Source data Start Marker
/-- O15. A CALLI with several targets (08 R188, R190). A target with a low bit set raises ILLEGAL_ENC, and then CD 255
CALL_DEPTH. With a free entry for each further target, every active lane stands in an entry at its own target with CD one
more and its link written, and the lanes that were not active stay in the issuing entry; the entries it makes owe the
departures that the issuing one owes (09 R218, log entry 27). With some free entries but too few,
the last of them holds the lanes of the targets left over, at the CALLI itself. With none, the split peels: it runs the
target of its lowest active lane with the link P + 1, the lanes of other targets wait at counter 1, every other member's
counter is two more, and one that would pass 255 takes DEPTH_OVERFLOW instead. -/
def Obligations.DividedCall : Prop :=
  ∀ (s : State) (c : Issue) (w : Wave) (sp : Split) (e : Ext), (Instr.calli e).wf = true → Issuing s c w sp →
    w.clear sp (usesOf .calli e) = true →
    let ls := lanesOf (w.active sp)
    let ts := (ls.map (callTarget w e)).eraseDups
    let free := (List.range 4).filter fun j => (SMap.find w.splits j).isNone
    let own := if ts.length ≤ free.length + 1 then ts else ts.take free.length
    2 ≤ ts.length →
    ((∃ x ∈ ts, x.toNat % 4 ≠ 0) → exec (.calli e) s = .next (s.trapAt c tIllegalEnc 0 0 0)) ∧
    ((∀ x ∈ ts, x.toNat % 4 = 0) → 255 ≤ sp.cd → exec (.calli e) s = .next (s.trapAt c tCallDepth 0 0 0)) ∧
    ((∀ x ∈ ts, x.toNat % 4 = 0) → sp.cd < 255 → free ≠ [] →
      ∃ t w', exec (.calli e) s = .next t ∧ t.wave c.key = some w' ∧ s.sameMemory t ∧
        Linked w w' (numberOf e.d) (ls.filter fun l => own.contains (callTarget w e l)) (c.pc + 12) s.clock ∧
        (w'.owed = w.owed.map fun p => (p.1, if c.split ∈ p.2 then p.2 ++ free.take (ts.length - 1) else p.2)) ∧
        (∀ l ∈ ls, callTarget w e l ∈ own → ∃ j q, SMap.find w'.splits j = some q ∧ q.members.getLsbD l = true ∧
          q.pc = callTarget w e l ∧ q.cd = sp.cd + 1 ∧ q.codes = 0 ∧ q.seta = sp.seta ∧ q.setb = sp.setb ∧
          (j = c.split ∨ j ∈ free)) ∧
        (free.length + 1 < ts.length → ∃ q, SMap.find w'.splits (free.getLastD 0) = some q ∧
          { q with members := sp.members } = sp ∧
          ∀ l < 64, q.members.getLsbD l = true ↔ l ∈ ls ∧ callTarget w e l ∉ own) ∧
        (∃ q, SMap.find w'.splits c.split = some q ∧
          ∀ l < 64, sp.members.getLsbD l = true → l ∉ ls → q.members.getLsbD l = true) ∧
        ∀ j, j ≠ c.split → j ∉ free → SMap.find w'.splits j = SMap.find w.splits j) ∧
    ((∀ x ∈ ts, x.toNat % 4 = 0) → sp.cd < 255 → free = [] →
      let x := callTarget w e (lowLane (w.active sp))
      let others := (lanesOf sp.members).filter fun l => l ∉ ls
      if ∃ l ∈ others, 253 < w.depthOf l then exec (.calli e) s = .next (s.trapAt c tDepthOverflow 0 0 0)
      else ∃ t w', exec (.calli e) s = .next t ∧ t.wave c.key = some w' ∧ s.sameMemory t ∧
        Peeled w w' (numberOf e.d) c.pc (ls.filter fun l => callTarget w e l = x)
          (fun l => if l ∈ others then w.depthOf l + 2 else if l ∈ ls ∧ callTarget w e l ≠ x then 1 else w.depthOf l)
          s.clock ∧
        Went c w w' sp x (sp.cd + 1))

/-- O16. RET (08 R187, R190, R185) by the link of its lowest active lane. With bits 0 and 1 clear, CD is one less and the
split goes to the link. With bit 0 set it ends a target of the peel of the CALLI at P, the link less 1: the active lanes
stand at counter 2; while a member waits at counter 1, the CALLI at P is read again and the target of the lowest such lane
runs; else every counter of 2 and more is two less, CD is one less and the split goes on behind the CALLI. Bit 1 set raises
ILLEGAL_ENC, CD 0 takes CALL_DEPTH, and with no active lane RET has no effect. That bit 1 is looked at before CD is the
model's choice (log entry 16), as are the checks and traps of the CALLI that is read again (log entry 83). -/
def Obligations.Returns : Prop :=
  ∀ (s : State) (c : Issue) (w : Wave) (sp : Split) (e : Ext), (Instr.ret e).wf = true → Issuing s c w sp →
    w.clear sp (usesOf .ret e) = true →
    let v := w.getV64 (numberOf e.a) (lowLane (w.active sp))
    let ls := lanesOf (w.active sp)
    let waiting := (lanesOf sp.members).filter fun l => w.depthOf l = 1
    (w.active sp = 0 → exec (.ret e) s = .next (s.done c w)) ∧
    (w.active sp ≠ 0 → v.getLsbD 1 = true → exec (.ret e) s = .next (s.trapAt c tIllegalEnc 0 0 0)) ∧
    (w.active sp ≠ 0 → v.getLsbD 1 = false → sp.cd = 0 → exec (.ret e) s = .next (s.trapAt c tCallDepth 0 0 0)) ∧
    (w.active sp ≠ 0 → v.getLsbD 1 = false → sp.cd ≠ 0 → v.getLsbD 0 = false →
      ∃ t w', exec (.ret e) s = .next t ∧ t.wave c.key = some w' ∧ s.sameMemory t ∧ w.sameRegs w' ∧
        w'.depth = w.depth ∧ Went c w w' sp v (sp.cd - 1)) ∧
    (w.active sp ≠ 0 → v.getLsbD 1 = false → sp.cd ≠ 0 → v.getLsbD 0 = true → waiting = [] →
      ∃ t w', exec (.ret e) s = .next t ∧ t.wave c.key = some w' ∧ s.sameMemory t ∧
        Peeled w w' 0 0 [] (fun l =>
          if l ∈ lanesOf sp.members ∧ 2 ≤ w.depthOf l then w.depthOf l - 2 else w.depthOf l) s.clock ∧
        Went c w w' sp (v - 1 + 12) (sp.cd - 1)) ∧
    (w.active sp ≠ 0 → v.getLsbD 1 = false → sp.cd ≠ 0 → v.getLsbD 0 = true → waiting ≠ [] →
      ∀ f u ws, s.fetchInstr w.id (v - 1) = (u, f) →
      (∀ p, f = .error p → exec (.ret e) s = .next (u.trapAt c tPageFault p.1 0 p.2)) ∧
      (f = .ok ws → (∀ x, decodeWords ws ≠ .instr (.calli x)) → exec (.ret e) s = .next (u.trapAt c tIllegalEnc 0 0 0)) ∧
      ∀ x, f = .ok ws → decodeWords ws = .instr (.calli x) → w.clear sp (usesOf .calli x) = true →
        let y := callTarget w x (waiting.headD 0)
        let go := waiting.filter fun l => callTarget w x l = y
        if y.toNat % 4 ≠ 0 then exec (.ret e) s = .next (u.trapAt c tIllegalEnc 0 0 0)
        else ∃ t w', exec (.ret e) s = .next t ∧ t.wave c.key = some w' ∧ u.sameMemory t ∧
          Peeled w w' (numberOf x.d) (v - 1) go
            (fun l => if l ∈ ls then 2 else if l ∈ go then 0 else w.depthOf l) s.clock ∧
          Went c w w' sp y sp.cd)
Source data End Marker
### Problem to solve
Output the material above exactly, but only from the line that carries "(w'.owed = w.owed.map" through the line that carries "255 → free = [] →".

### Solution for this exercise
        (w'.owed = w.owed.map fun p => (p.1, if c.split ∈ p.2 then p.2 ++ free.take (ts.length - 1) else p.2)) ∧
        (∀ l ∈ ls, callTarget w e l ∈ own → ∃ j q, SMap.find w'.splits j = some q ∧ q.members.getLsbD l = true ∧
          q.pc = callTarget w e l ∧ q.cd = sp.cd + 1 ∧ q.codes = 0 ∧ q.seta = sp.seta ∧ q.setb = sp.setb ∧
          (j = c.split ∨ j ∈ free)) ∧
        (free.length + 1 < ts.length → ∃ q, SMap.find w'.splits (free.getLastD 0) = some q ∧
          { q with members := sp.members } = sp ∧
          ∀ l < 64, q.members.getLsbD l = true ↔ l ∈ ls ∧ callTarget w e l ∉ own) ∧
        (∃ q, SMap.find w'.splits c.split = some q ∧
          ∀ l < 64, sp.members.getLsbD l = true → l ∉ ls → q.members.getLsbD l = true) ∧
        ∀ j, j ≠ c.split → j ∉ free → SMap.find w'.splits j = SMap.find w.splits j) ∧
    ((∀ x ∈ ts, x.toNat % 4 = 0) → sp.cd < 255 → free = [] →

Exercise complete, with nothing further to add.